Background

Empathy is widely considered to be an important attribute for healthcare practitioners and has been empirically shown to improve clinical outcomes [1], and improve communication between caregivers and patients [2]. Evaluating the utility of empathy in healthcare settings is underpinned by the psychometric rigour of the instruments used to measure it. Therefore, it is vital to ensure measurement tools are psychometrically sound.

Empathy is a multidimensional construct and includes both affective and cognitive components.
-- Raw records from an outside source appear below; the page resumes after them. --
-- ==== Sys2Proof/Safety.lean ====
section
/-! DEFINITION. What counts as a safe state and a safe run, and the terms the claims are stated in. -/

namespace Sys2Proof.Machine

/-! ## Safe states and runs -/

/-- The bits the machine does not implement read as 0 and memory is in canonical form (R26, R32, R37). -/
def State.Inv (s : State) : Prop :=
  s.mem.wf = true ∧ s.sr &&& ~~~srImplemented = 0 ∧ s.srCopy &&& ~~~srImplemented = 0 ∧
    s.cacr &&& ~~~3#32 = 0

/-- `k` steps from `s` end neither in a fault nor in a refusal. -/
def runsFor (k : Nat) (s : State) : Prop := ∃ t, Sys2Proof.core.run k s = .next t

/-- Nothing comes before the next instruction at this boundary: RESET is not asserted, the processor
runs, the PC is even and no interrupt is recognised. -/
def State.ready (s : State) : Prop :=
  s.input.reset = false ∧ s.run = .normal ∧ s.pc.getLsbD 0 = false ∧ s.sample.recognised = false

/-! ## Where an instruction leaves the machine -/

/-- A branch displacement as a signed number. -/
def distance : BrDisp → Int
  | .byte d => d.toInt
  | .word d => d.toInt
  | .long d => d.toInt

/-- `t` with the PC at `pc`, the next instruction following in memory. -/
def State.goOn (t : State) (pc : Long) : State := { t with pc := pc, ending := .sequential }

/-- `t` with the PC at `pc`, the flow changed. -/
def State.flowTo (t : State) (pc : Long) : State := { t with pc := pc, ending := .flow }

/-- One access reads `n` bytes at `a` from memory, not from a device. -/
def State.readable (s : State) (fc : FC) (a : Long) (n : Nat) : Prop :=
  ((s.firstFault fc false a n).isNone && !s.onDevice fc a n) = true

/-- One access writes `n` bytes at `a`. -/
def State.writable (s : State) (fc : FC) (a : Long) (n : Nat) : Prop := s.firstFault fc true a n = none

/-- `n` bytes at `a` are RAM. -/
def State.inRam (s : State) (fc : FC) (a : Long) (n : Nat) : Prop := (List.range n).all (s.lands fc a) = true

/-- The long word at an address, high-order byte first. -/
def State.longAt (s : State) (fc : FC) (a : Long) : Long := bytesLong (s.load fc a 4)

/-- The word at an address, high-order byte first. -/
def State.wordAt (s : State) (fc : FC) (a : Long) : Long := bytesLong (s.load fc a 2)

/-! ## Values and flags, by exact arithmetic -/

/-- An operand as a signed number. -/
def signedOf (sz : Size) (v : Long) : Int := (sext sz v).toInt

/-- The result of an exact computation: `u` as unsigned and `i` as signed numbers; the result wraps, C
tells that `u` does not fit, V that `i` does not. -/
def exactAlu (sz : Size) (u i : Int) : Alu where
  r := BitVec.ofInt 32 (u % 2 ^ sz.bits)
  v := decide (i < -2 ^ (sz.bits - 1) ∨ 2 ^ (sz.bits - 1) ≤ i)
  c := decide (u < 0 ∨ 2 ^ sz.bits ≤ u)

/-- `d + v + x` exactly. -/
def exactAdd (sz : Size) (v d : Long) (x : Bool) : Alu :=
  exactAlu sz (d.toNat + v.toNat + x.toNat) (signedOf sz d + signedOf sz v + x.toNat)

/-- `d - v - x` exactly. -/
def exactSub (sz : Size) (v d : Long) (x : Bool) : Alu :=
  exactAlu sz (d.toNat - v.toNat - x.toNat) (signedOf sz d - signedOf sz v - x.toNat)

/-- N and Z of a result, V and C clear, X kept. -/
def valueCc (sz : Size) (r : Long) (old : CC) : CC :=
  ⟨old.x, decide (signedOf sz r < 0), decide (r = 0), false, false⟩

/-- All flags of an addition or subtraction; X is C. -/
def sumCc (sz : Size) (o : Alu) : CC := ⟨o.c, decide (signedOf sz o.r < 0), decide (o.r = 0), o.v, o.c⟩

/-- The flags of a comparison; X kept. -/
def cmpCc (sz : Size) (o : Alu) (old : CC) : CC := { sumCc sz o with x := old.x }

/-- The flags of the extended forms: Z is only cleared. -/
def stickyCc (sz : Size) (o : Alu) (old : CC) : CC := { sumCc sz o with z := old.z && decide (o.r = 0) }

/-- The integer an operand stands for. -/
def numberOf (signed : Bool) (sz : Size) (v : Long) : Int := if signed then signedOf sz v else v.toNat

/-- `q` and `r` are quotient and remainder: the remainder is smaller than the divisor and is 0 or has
the sign of the dividend (R230). -/
def Divides (n d q r : Int) : Prop := n = q * d + r ∧ |r| < |d| ∧ (r = 0 ∨ 0 < r * n)

/-- An integer fits `bits` bits. -/
def inRange (signed : Bool) (bits : Nat) (i : Int) : Prop :=
  if signed then -2 ^ (bits - 1) ≤ i ∧ i < 2 ^ (bits - 1) else 0 ≤ i ∧ i < 2 ^ bits

/-! ## Shifts and rotates, by arithmetic on the operand as a number -/

/-- A shifted value; X is C, but unchanged for a count of 0 (R291). -/
def exactShift (n : Nat) (r : Nat) (out ovf x : Bool) : Shifted :=
  ⟨BitVec.ofNat 32 r, if n = 0 then x else out, decide (n ≠ 0) && ovf, decide (n ≠ 0) && out⟩

/-- Left shift: the product by a power of two wraps; the last bit shifted out is C; V tells, for the
arithmetic shift, that the signed product does not fit. -/
def exactLeft (arith : Bool) (sz : Size) (n : Nat) (d : Long) (x : Bool) : Shifted :=
  exactShift n (d.toNat * 2 ^ n % 2 ^ sz.bits) (decide (d.toNat * 2 ^ n / 2 ^ sz.bits % 2 = 1))
    (arith && decide (signedOf sz d * 2 ^ n < -2 ^ (sz.bits - 1) ∨ 2 ^ (sz.bits - 1) ≤ signedOf sz d * 2 ^ n)) x

/-- Right shift: the floor of the quotient by a power of two, of the signed number for the arithmetic shift. -/
def exactRight (arith : Bool) (sz : Size) (n : Nat) (d : Long) (x : Bool) : Shifted :=
  let i : Int := if arith then signedOf sz d else d.toNat
  exactShift n (i / 2 ^ n % 2 ^ sz.bits).toNat (decide (i / 2 ^ (n - 1) % 2 = 1)) false x

/-- A number of `w` bits rotated left by `m`. -/
def rotatedLeft (w m v : Nat) : Nat := v * 2 ^ m % 2 ^ w + v / 2 ^ (w - m)

/-- A number of `w` bits rotated right by `m`. -/
def rotatedRight (w m v : Nat) : Nat := v / 2 ^ m + v % 2 ^ m * 2 ^ (w - m)

/-- Rotate: C is the last bit rotated around, X is unchanged (R295, R296). -/
def exactRotate (left : Bool) (sz : Size) (n : Nat) (d : Long) (x : Bool) : Shifted :=
  let r := if left then rotatedLeft sz.bits (n % sz.bits) d.toNat
    else rotatedRight sz.bits (n % sz.bits) d.toNat
  ⟨BitVec.ofNat 32 r, x, false,
    decide (n ≠ 0) && decide ((if left then r % 2 else r / 2 ^ (sz.bits - 1)) = 1)⟩

/-- Rotate through extend: `W` + 1 bits, X at the top; C is the new X (R297, R298). -/
def exactRotateX (left : Bool) (sz : Size) (n : Nat) (d : Long) (x : Bool) : Shifted :=
  let e := x.toNat * 2 ^ sz.bits + d.toNat
  let m := n % (sz.bits + 1)
  let r := if left then rotatedLeft (sz.bits + 1) m e else rotatedRight (sz.bits + 1) m e
  ⟨BitVec.ofNat 32 (r % 2 ^ sz.bits), decide (2 ^ sz.bits ≤ r), false, decide (2 ^ sz.bits ≤ r)⟩

/-- The flags of a shift or rotate (R290). -/
def shiftedCc (sz : Size) (o : Shifted) : CC :=
  ⟨o.x, decide (signedOf sz o.r < 0), decide (o.r = 0), o.v, o.c⟩

/-! ## Bit fields -/

/-- Bit `k` of a byte string, bit 0 being the most significant bit of the first byte (R320). -/
def stringBit (bs : List Byte) (k : Nat) : Bool := (bs.getD (k / 8) 0).getLsbD (7 - k % 8)

/-- The integer of a field of `w` bits read as a signed number. -/
def fieldInt (w : Nat) (x : Long) : Int := if x.getLsbD (w - 1) then x.toNat - 2 ^ w else x.toNat

/-- `x` is the field that `ea` and `f` name, and `put v` is `s` with the field replaced by `v` (R320). In a
register the offset counts modulo 32; in memory the field starts at bit `offset` of the string at the address, the byte
being the floor of the offset by 8; a fifth byte is an access of its own. With `write` the field can be written
as well as read. -/
def FieldAt (write : Bool) (ea : Ea) (f : BitField) (s : State) (x : Long) (put : Long → State) : Prop :=
  let w := s.fieldWidth f
  (∃ r, ea = .dreg r ∧ x = regField32 (s.dreg r) (s.fieldOffset f % 32).toNat w ∧
    ∀ v, put v = s.setD r (putRegField32 (s.dreg r) (s.fieldOffset f % 32).toNat w v)) ∨
  (∃ base, memAddr .b 1 ea s = .ok base s ∧
    let a := base + BitVec.ofInt 32 (s.fieldOffset f / 8)
    let o := (s.fieldOffset f % 8).toNat
    let n := (o + w + 7) / 8
    s.readable (s.eaSpace ea) a (min n 4) ∧ s.readable (s.eaSpace ea) (a + 4) (n - 4) ∧
    (write = true → s.writable (s.eaSpace ea) a (min n 4) ∧ s.writable (s.eaSpace ea) (a + 4) (n - 4)) ∧
    x = memField (s.load (s.eaSpace ea) a n) o w ∧
    ∀ v, put v = s.store (s.eaSpace ea) a (putMemField (s.load (s.eaSpace ea) a n) o w v))

/-! ## Binary-coded decimal -/

/-- Both digits of a byte are 0 to 9. -/
def isDecimal (v : Long) : Bool := decide (v.toNat % 16 ≤ 9 ∧ v.toNat / 16 % 16 ≤ 9)

/-- The number two digits stand for. -/
def decimalOf (v : Long) : Int := v.toNat / 16 % 16 * 10 + v.toNat % 16

/-- The byte of a number modulo 100, as two digits. -/
def digitsOf (i : Int) : Long := BitVec.ofInt 32 (i % 100 / 10 * 16 + i % 10)

/-- What the spec leaves open of a decimal operation: N, V, and for improper digits the byte, C and X (R340). -/
structure DecimalFree where
  n : Bool
  v : Bool
  byte : Byte
  carry : Bool
  x : Bool

/-- The result of a decimal operation that would give `i`, and its flags: X and C tell that `i` is not 0 to 99,
Z is only cleared (R340). -/
def DecimalFree.result (o : DecimalFree) (proper : Bool) (i : Int) (cc : CC) : Long × CC :=
  let r : Long := if proper then digitsOf i else o.byte.setWidth 32
  let c := if proper then decide (i < 0 ∨ 100 ≤ i) else o.carry
  (r, ⟨if proper then c else o.x, o.n, cc.z && decide (r = 0), o.v, c⟩)

/-! ## Operands changed in place -/

/-- A memory alterable mode. -/
def inMemory : Ea → Bool
  | .ind _ | .postinc _ | .predec _ | .disp _ _ | .indexed _ _ | .absW _ | .absL _ => true
  | .dreg _ | .areg _ | .pcDisp _ | .pcIndexed _ | .imm _ => false

/-- `u` is `s` with the operand at `ea` replaced and the flags set as `f` says, the address being computed once. -/
def Changes (sz : Size) (own : Nat) (ea : Ea) (f : Long → CC → Long × CC) (s u : State) : Prop :=
  (∃ r, ea = .dreg r ∧
    u = (s.putD sz r (f (trunc sz (s.dreg r)) s.cc).1).setCc (f (trunc sz (s.dreg r)) s.cc).2) ∨
  (inMemory ea = true ∧ ∃ a t, memAddr sz own ea s = .ok a t ∧
    t.readable t.dataSpace a sz.bytes ∧ t.writable t.dataSpace a sz.bytes ∧
    u = (t.setCc (f (bytesLong (t.load t.dataSpace a sz.bytes)) t.cc).2).store t.dataSpace a
      (longBytes (f (bytesLong (t.load t.dataSpace a sz.bytes)) t.cc).1 sz.bytes))

/-- The register a mode steps. -/
def steppedBy : Ea → List Rn
  | .postinc r | .predec r => [⟨true, r⟩]
  | .dreg _ | .areg _ | .ind _ | .disp _ _ | .indexed _ _ | .absW _ | .absL _ | .pcDisp _
  | .pcIndexed _ | .imm _ => []

/-- The data register an operand is. -/
def dataRegOf : Ea → List Rn
  | .dreg r => [⟨false, r⟩]
  | .areg _ | .ind _ | .postinc _ | .predec _ | .disp _ _ | .indexed _ _ | .absW _ | .absL _
  | .pcDisp _ | .pcIndexed _ | .imm _ => []

/-! ## Frames -/

/-- The stack pointers that are not active. -/
def State.otherStacks (s : State) : List Long :=
  if s.sBit then (if s.mBit then [s.usp, s.isp] else [s.usp, s.msp]) else [s.isp, s.msp]

/-- Every special register, the exception registers, the cache and what external hardware presents are
as before, and so are the SR but for the condition codes, the run state and the platform. -/
def sameSystem (s t : State) : Prop :=
  t.vbr = s.vbr ∧ t.sfc = s.sfc ∧ t.dfc = s.dfc ∧ t.cacr = s.cacr ∧ t.caar = s.caar ∧
  t.cache = s.cache ∧ t.pipe = s.pipe ∧ t.run = s.run ∧ t.srCopy = s.srCopy ∧ t.owed = s.owed ∧
  t.eaTemp = s.eaTemp ∧ t.scanPc = s.scanPc ∧ t.ipl = s.ipl ∧ t.nmi = s.nmi ∧
  t.inputs = s.inputs ∧ t.platform = s.platform ∧ t.sr &&& 0xFFE0 = s.sr &&& 0xFFE0

/-- Every register but those of `rs` is as before. -/
def sameRegs (rs : List Rn) (s t : State) : Prop :=
  (∀ rn, rn ∉ rs → t.getR rn = s.getR rn) ∧ t.otherStacks = s.otherStacks

/-- Every byte of memory is as before. -/
def sameBytes (s t : State) : Prop := ∀ (fc : FC) (b : Long), t.byte fc b = s.byte fc b

/-- Every byte but the `n` at `a` in the memory that answers `fc` is as before: those at other addresses, and
those at the same addresses in a space that another memory answers. -/
def sameBytesBut (fc : FC) (a : Long) (n : Nat) (s t : State) : Prop :=
  ∀ (fc' : FC) (b : Long), s.bank fc' ≠ s.bank fc ∨ n ≤ (b - a).toNat → t.byte fc' b = s.byte fc' b

/-- The instructions that read one operand and write registers only: the operand, and the registers. -/
def readsInto : Instr → Option (Ea × List Rn)
  | .movea _ ea an | .adda _ ea an | .suba _ ea an => some (ea, [⟨true, an⟩])
  | .lea ea an => some (ea, [⟨true, an⟩])
  | .addToReg _ ea dn | .subToReg _ ea dn | .andToReg _ ea dn | .orToReg _ ea dn =>
    some (ea, [⟨false, dn⟩])
  | .muluW ea dn | .mulsW ea dn | .divuW ea dn | .divsW ea dn => some (ea, [⟨false, dn⟩])
  | .mulL ea dl _ _ dh => some (ea, [⟨false, dl⟩, ⟨false, dh⟩])
  | .divL ea dq _ _ dr => some (ea, [⟨false, dq⟩, ⟨false, dr⟩])
  | .cmp _ ea _ | .cmpi _ _ ea | .tst _ ea => some (ea, [])
  | .cmpa _ ea _ => some (ea, [])
  | .cmp2 _ ea _ | .chk2 _ ea _ => some (ea, [])
  | .chk _ ea _ => some (ea, [])
  | .btstDyn _ ea | .btstImm _ ea => some (ea, [])
  | .bftst ea _ => some (ea, [])
  | .bfextu ea _ dn | .bfexts ea _ dn | .bfffo ea _ dn => some (ea, [⟨false, dn⟩])
  | .moveToCcr ea => some (ea, [])
  | _ => none

/-- The instructions that change one operand in place: its size, the words before its extension
words, and the operand. -/
def changesAt : Instr → Option (Size × Nat × Ea)
  | .addToEa sz _ ea | .subToEa sz _ ea | .andToEa sz _ ea | .orToEa sz _ ea | .eor sz _ ea =>
    some (sz, 0, ea)
  | .addi sz v ea | .subi sz v ea | .andi sz v ea | .ori sz v ea | .eori sz v ea =>
    some (sz, v.words, ea)
  | .addq sz _ ea | .subq sz _ ea => if ea.mode = 1 then none else some (sz, 0, ea)
  | .neg sz ea | .negx sz ea | .not sz ea | .clr sz ea => some (sz, 0, ea)
  | .aslMem ea | .asrMem ea | .lslMem ea | .lsrMem ea | .rolMem ea | .rorMem ea | .roxlMem ea
  | .roxrMem ea => some (.w, 0, ea)
  | .bchgDyn _ ea | .bclrDyn _ ea | .bsetDyn _ ea => some (bitSize ea, 0, ea)
  | .bchgImm _ ea | .bclrImm _ ea | .bsetImm _ ea => some (bitSize ea, 1, ea)
  | .nbcd ea | .scc _ ea | .tas ea => some (.b, 0, ea)
  | .moveFromSr ea | .moveFromCcr ea => some (.w, 0, ea)
  | _ => none

/-! ## Exception entry when nothing faults -/

/-- The state after exception entry (R510) with a frame of these bytes. -/
def State.entered (s : State) (vector : Byte) (frame : List Byte) : State :=
  let u := s.beginException
  let a := u.sp - BitVec.ofNat 32 frame.length
  let w := (u.setSp a).store supervisorData a frame
  { w with pc := w.longAt supervisorData (w.vectorAddr vector) }

/-- Exception entry with a frame of `n` bytes meets no bus error. -/
def State.canEnter (s : State) (vector : Byte) (n : Nat) : Prop :=
  s.writable supervisorData (s.beginException.sp - BitVec.ofNat 32 n) n ∧
    s.readable supervisorData (s.vectorAddr vector) 4

end Sys2Proof.Machine
end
The affective component of empathy involves experiencing the feelings of others [3]. On the other hand, cognitive component is not only the ability to understand the experiences and feelings of others, but also the capacity to communicate this understanding back to them [3]. Although empathy includes these two components, it is viewed predominately as cognitive attribute in healthcare settings [4].

Empathy in healthcare is important because it may enhance positive patient outcomes and satisfaction [1, 5, 6]. It has been reported that empathetic communication also facilitates positive interaction and relationship between patients and the healthcare professionals [6, 7]. Furthermore, this relationship has a positive effect on physicians and can buffer against professional burnout and fatigue [8, 9].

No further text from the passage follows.